Reply: The MANTIS scores of some samples were not applicable (NA).
7.Abbreviation
Reply: LUAD: Lung adenocarcinoma; LUSC: Lung squamous cell carcinoma; NSCLC: non-small cell lung cancer; GBM: Glioblastoma multiforme; BLCA: Bladder Urothelial Carcinoma; KIRC: Kidney renal clear cell carcinoma; SKCM: Skin Cutaneous Melanoma; READ: Rectum adenocarcinoma; HNSC: Head and Neck squamous cell carcinoma; ESCA: Esophageal carcinoma; COAD: Colon adenocarcinoma; HCC: Hepatocellular carcinoma; GSEA: gene sets enrichment analysis; ssGSEA: single sample gene sets enrichment analysis; ICI: Immune checkpoint inhibitor; TCGA: The Cancer Genome Atlas; ACC: Adrenocortical carcinoma; BRCA: Breast invasive carcinoma; CESC: Cervical squamous cell carcinoma and endocervical adenocarcinoma; CHOL: Cholangiocarcinoma; DLBC: Lymphoid Neoplasm Diffuse Large B-cell Lymphoma; KICH: Kidney Chromophobe; KIRP: Kidney renal papillary cell carcinoma; LAML: Acute Myeloid Leukemia; LGG: Brain Lower Grade Glioma; LIHC: Liver hepatocellular carcinoma; MESO: Mesothelioma; OV: Ovarian serous cystadenocarcinoma; PAAD: Pancreatic adenocarcinoma; PCPG: Pheochromocytoma and Paraganglioma; PRAD: Prostate adenocarcinoma; SARC: Sarcoma; STES: Stomach and Esophageal carcinoma; TGCT: Testicular Germ Cell Tumors; THCA: Thyroid carcinoma; UCEC: Uterine Corpus Endometrial Carcinoma; UCS: Uterine Carcinosarcoma; UVM: Uveal Melanoma; CRC: Colorectal cancer; OS: Overall Survival; PFS: Progress Free Survival. MT: mutant-type; WT: wild-type; High: high-expression; Low: low-expression; MHC: Major Histocompatibility Complex.

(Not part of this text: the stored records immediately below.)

/-- ATOM (R363, R365). -/
def execAtom (x : Args) (s : State) : Out :=
  run .atom x s fun e s1 =>
    let n := regsOfAtom x.m
    globalAccess e s1 ⟨4 * n, .atom (bits (mOpx x.m) 3 0) (bit (mOpx x.m) 4), e.addr64 false, e.addr64Pois false,
      dataRegs e.g (atomTy (bits (mOpx x.m) 3 0)) x.b n, if isCas x.m then dataRegs e.g .int x.c n else []⟩ 2 (e.dstV n) false

/-- RED (R363, R366). -/
def execRed (x : Args) (s : State) : Out :=
  run .red x s fun e s1 =>
    let n := regsOfAtom x.m
    globalAccess e s1 ⟨4 * n, .red (bits (mOpx x.m) 3 0) (bit (mOpx x.m) 4), e.addr64 true, e.addr64Pois true,
      dataRegs e.g (atomTy (bits (mOpx x.m) 3 0)) x.c n, []⟩ 2 .none false

/-- The Granary parts of an access: one for each bank it reaches, and one that is refused for the lanes beyond GSIZE (R327, R363). -/
def Env.bankParts (e : Env) (s : State) (a : LaneAcc) : List Part :=
  let gs := s.granSize e.cfg.ctx
  let inside := e.lanesWith fun l => decide (a.addr l + a.w ≤ gs)
  let outside := e.lanesWith fun l => decide (a.addr l + a.w > gs)
  let bank (l : Nat) : Nat := bankOf (s.granAddr e.cfg.ctx (a.addr l))
  let bs := (lanesOf inside).foldl (fun (bs : List Nat) l => if bs.contains (bank l) then bs else bs ++ [bank l]) []
  let one (b : Nat) : List LaneReq × Target :=
    (a.lanes (maskOf fun l => inMask inside l && decide (bank l = b)) (s.granAddr e.cfg.ctx), .bank b)
  let all := bs.map one ++ (if outside = 0#32 then [] else [(a.lanes outside id, Target.refused)])
  all.zipIdx.map fun (q, i) => e.part s i a.act q.1 Place.none q.2 false

/-- GLD, GST and GOP (R363 to R365). -/
def granaryAccess (e : Env) (s : State) (a : LaneAcc) (dst : Dst) (reads : Bool) : Except Stop (State × Ctl) := do
  e.accessChecks a false
  if e.act = 0#32 then .ok (s, .seq)
  else do
    let f := e.ordered (e.flight s 4 dst reads a.act.isWrite)
    let s1 ← issueFlight e s { f with parts := e.bankParts s a }
    .ok (s1, .seq)

/-- GLD (R363, R364). -/
def execGld (x : Args) (s : State) : Out :=
  run .gld x s fun e s1 => granaryAccess e s1 (e.loadAcc (bits (mOpx x.m) 2 0)) (e.dstV (regsOfWidth (bits (mOpx x.m) 2 0))) true

/-- GST (R363, R364). -/
def execGst (x : Args) (s : State) : Out :=
  run .gst x s fun e s1 => granaryAccess e s1 (e.storeAcc (bits (mOpx x.m) 2 0)) .none false

/-- GOP (R363, R365); with NORET nothing returns, and a failure enters the record. -/
def execGop (x : Args) (s : State) : Out :=
  run .gop x s fun e s1 =>
    let noret := bit (mOpx x.m) 5
    granaryAccess e s1 e.atomAcc (if noret then .none else e.dstV (regsOfAtom x.m)) (!noret)

/-- One line of PREF: a request to its home that nothing answers; dropped where it faults, is refused or is not HBM (R368). -/
def Env.prefetchLine (e : Env) (l1 : Bool) (s : State) (va : Nat) : State :=
  match s.translate e.cfg.ctx va permR with
  | (_, .error _) => s
  | (s1, .ok q) =>
    match spaceOf q.pa with
    | .hbm =>
      let c := e.core s1
      let r : Req := { (e.part s1 0 .prefetch [] q .home l1).req with ret := .none }
      s1.send .request c (s1.homeOf q) q.key none (.access r)
    | _ => s

/-- PREF (R368): not an access of the model, not counted. -/
def execPref (x : Args) (s : State) : Out :=
  run .pref x s fun e s1 => do
    e.check tcPoison (e.addr64 true) (e.addr64Pois true)
    let lines := (lineGroups (e.addr64 true) (e.lanesWith fun l => decide (e.addr64 true l < 2 ^ 57))).map fun g => g.1 * 128
    .ok (lines.foldl (e.prefetchLine (decide (mOpx x.m = 0))) s1, .seq)

/-- FENCE (R346, R347, R369): at cluster scope or wider it flushes the core's update-only lines. -/
def execFence (x : Args) (s : State) : Out :=
  run .fence x s fun e s1 =>
    let f : Flight := { e.ordered (e.marker s1) with drain := if e.scope < 2 then 0 else if e.rel then 2 else 1 }
    .ok (e.markOrder s1 f (.fence (uDst x.d) e.order e.scope x.bytes e.gp), .hold)

/-- A range translated page by page before its access is counted; a fault parks the group and the instruction is issued again
once the fault has been answered (R370, R410, R461). -/
def Env.pages (e : Env) (s : State) (need va n : Nat) : State × Option (Except Unit (List (Place × Nat))) :=
  let d := dieOf (coreStop (e.core s))
  if s.mustWait d e.cfg.ctx va then (s, none)
  else match s.translateAll e.cfg.ctx need (pagesOf va n) with
  | (s1, .ok ps) => (s1, some (.ok ps))
  | (s1, .error (a, w)) =>
    if s.faultsFull d 1 then (s, none)
    else (s1.addFault d e.cfg.ctx a w (accessBits need) (coreStop (e.core s)) (.fetch e.iss.team e.iss.gix e.iss.entry) 1, some (.error ()))

/-- CCTL of lines (R370): one part for each line, refused where the line is not HBM. -/
def cctlRange (o : Op) (op : Nat) (x : Args) (s : State) : Out :=
  run o x s fun e s1 =>
    let (a, ap) := e.g.srcU64 x.a
    let b := e.g.srcU x.b
    if ap || b.pois then poisonTrap none 0
    else if a % 128 ≠ 0 ∨ b.nat % 128 ≠ 0 ∨ b.nat < 128 ∨ b.nat > 2 ^ 31 then progErr
    else if a ≥ 2 ^ 57 ∨ a + b.nat > 2 ^ 57 then .error (.trap { code := tcRange, addr := BitVec.ofNat 64 a })
    else match e.pages s1 (Act.need (.cctl op)) a b.nat with
    | (_, none) => .error .stall
    | (s2, some (.error ())) => .ok (s2, .hold)
    | (s2, some (.ok ps)) => do
      let f := e.flight s2 2 (.s (uDst x.d) 1) false false
      let parts := ((ps.flatMap fun p => linesOf p.1 p.2).zipIdx).map fun (q, i) =>
        let (p, t) := s2.target (.cctl op) q.1
        e.part s2 i (.cctl op) [] p t false
      let s3 ← issueFlight e s2 { f with parts := parts }
      .ok (s3, .seq)

/-- CCTL.PIN (R370, R319). -/
def execCctlPin (x : Args) (s : State) : Out := cctlRange .cctlPin 0 x s
/-- CCTL.UNPIN (R370). -/
def execCctlUnpin (x : Args) (s : State) : Out := cctlRange .cctlUnpin 1 x s
/-- CCTL.DISCARD (R370, R313). -/
def execCctlDiscard (x : Args) (s : State) : Out := cctlRange .cctlDiscard 2 x s
/-- CCTL.CLEAN (R370). -/
def execCctlClean (x : Args) (s : State) : Out := cctlRange .cctlClean 3 x s

/-- CCTL.QUERY (R370): the counters of a slice for the key ID of a page; a retired slice reports zero. -/
def execCctlQuery (x : Args) (s : State) : Out :=
  run .cctlQuery x s fun e s1 =>
    let (a, ap) := e.g.srcU64 x.a
    let b := e.g.srcU x.b
    if ap || b.pois then poisonTrap none 0
    else if a % 128 ≠ 0 ∨ b.nat > 255 then progErr
    else if a ≥ 2 ^ 57 then .error (.trap { code := tcRange, addr := BitVec.ofNat 64 a })
    else match e.pages s1 permR a 1 with
    | (_, none) => .error .stall
    | (s2, some (.error ())) => .ok (s2, .hold)
    | (s2, some (.ok ps)) => do
      let key := (ps.map fun p => p.1.key).headD 0
      let f := e.flight s2 2 (.s (uDst x.d) 2) false false
      let p := e.part s2 0 (.query key) [⟨0, b.nat, [], []⟩] Place.none .home false
      let s3 ← issueFlight e s2 { f with parts := [p] }
      .ok (s3, .seq)

/-- The parameter words that an operation of GUPD reads (R371, R372). -/
def gupdWords (op : Nat) (f : Fmt) : Nat :=
  match op with
  | 0 => if fmtBytes f = 8 then 2 else 1
  | 1 => 1
  | 2 => 2
  | 3 => 9
  | _ => 0

/-- The banks of a range of the window, in the order of their lowest elements (R327, R329). -/
def bankOrder (gb gs g n : Nat) : List Nat :=
  let top := min (g + n) gs
  if top ≤ g then []
  else (List.range (min 256 ((top - 1) / 1024 - g / 1024 + 1))).map fun i => bankOf (gb + (g / 1024 + i) * 1024)

/-- Are the bases of GUPD multiples of the sizes of their elements (R371): A, the x of AXPY, and M, V and G of ADAM? -/
def gupdAligned (op : Nat) (f : Fmt) (a : Nat) (par : List Word) : Bool :=
  decide (a % gupdStride op f = 0) &&
    (match op with
     | 2 => decide (parW par 1 % fmtBytes f = 0)
     | 3 => decide (parW par 0 % 4 = 0 ∧ parW par 1 % 4 = 0 ∧ parW par 2 % fmtBytes f = 0)
     | _ => true)

/-- GUPD (R371 to R373): a part for each bank, and a refused one where the range passes GSIZE. -/
def execGupd (x : Args) (s : State) : Out :=
  run .gupd x s fun e s1 =>
    let a := e.g.srcU x.a
    let b := e.g.srcU x.b
    let par := e.g.sregs x.c 16
    let op := bits x.m 3 0
    let rnd := bits x.m 5 4
    let f := (slotFmt e.cfg.fs x.fs.toNat).getD .fp32
    let w := gupdStride op f
    if a.pois || b.pois || (par.take (gupdWords op f)).any Elem.pois then poisonTrap none 0
    else if b.nat < 1 ∨ b.nat > 16777216 ∨ gupdAligned op f a.nat (par.map Elem.val) = false then progErr
    else do
      let gb := s1.granBase e.cfg.ctx
      let gs := s1.granSize e.cfg.ctx
      let act : Act := .gupd op rnd f.code b.nat (par.map Elem.val) a.nat
      let tgts := (bankOrder gb gs a.nat (w * b.nat)).map Target.bank ++
        (if a.nat + w * b.nat > gs then [Target.refused] else [])
      let parts := tgts.zipIdx.map fun (t, i) =>
        let p := e.part s1 i act [] Place.none t false
        { p with req := { p.req with acq := false, rel := false, rem := false, scope := 0 } }
      let dst : Dst := if op < 4 then .none else .s (uDst x.d) (if w = 8 then 2 else 1)
      let fl := e.flight s1 4 dst (decide (op ≥ 4)) (decide (op < 4))
      let s2 ← issueFlight e s1 { fl with parts := parts }
      .ok (s2, .seq)

/-- The address of SHLD and SHST (R128), with its poison. -/
def Env.shapeAddr (e : Env) : Nat × Bool :=
  let (a, ap) := e.g.srcU64 e.x.a
  let b := e.g.srcU e.x.b
  (wrapI (a + sext b.nat 32) 64, ap || b.pois)

/-- The checks of SHLD and SHST (R128). -/
def Env.shapeChecks (e : Env) (pois rd : Bool) : Except Stop Unit :=
  let (a, ap) := e.shapeAddr
  if ap || pois then poisonTrap none a
  else if a ≥ 2 ^ 57 then .error (.trap { code := tcRange, addr := BitVec.ofNat 64 a })
  else if a % 64 ≠ 0 then progErr
  else if e.wpt 1 rd (!rd) a 64 then .error (.trap { code := tcWatch, addr := BitVec.ofNat 64 a })
  else .ok ()

/-- The one part of SHLD or SHST. -/
def Env.shapePart (e : Env) (s : State) (a : Act) (data : List Word) (fill : Bool) : List (Part × Nat) :=
  let va := e.shapeAddr.1
  [(e.part s 0 a [⟨0, va, data, []⟩] ⟨0, 0, false, e.cfg.ctx, va / 128 * 128⟩ .unit fill, 0)]

/-- SHLD (R128). -/
def execShld (x : Args) (s : State) : Out :=
  run .shld x s fun e s1 => do
    e.shapeChecks false true
    let f := e.ordered (e.flight s1 1 (.sh (fldIdx x.d)) true false)
    let s2 ← e.issueLines s1 f (e.shapePart s1 (.load 64 false) [] true)
    .ok (s2, .seq)

/-- SHST (R128): the data is captured at issue. -/
def execShst (x : Args) (s : State) : Out :=
  run .shst x s fun e s1 => do
    let ws := e.g.shape (fldIdx x.d)
    e.shapeChecks (ws.any Elem.pois) false
    let f := e.ordered (e.flight s1 2 .none false true)
    let s2 ← e.issueLines s1 f (e.shapePart s1 (.store 64) (ws.map Elem.val) false)
    .ok (s2, .seq)

end Sys2Proof.Machine
end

8.Why some datasets did not include cox-regression analysis?
Reply: The dataset used in the cox-regression analysis must contain the Age, Gender, and/or Stage variables.
8.What is the definition of the MANTIS Score?
Reply: The MANTIS score, which predicts the MSI status of tumors, was published by Bonneville et al. (PMID: 29850653).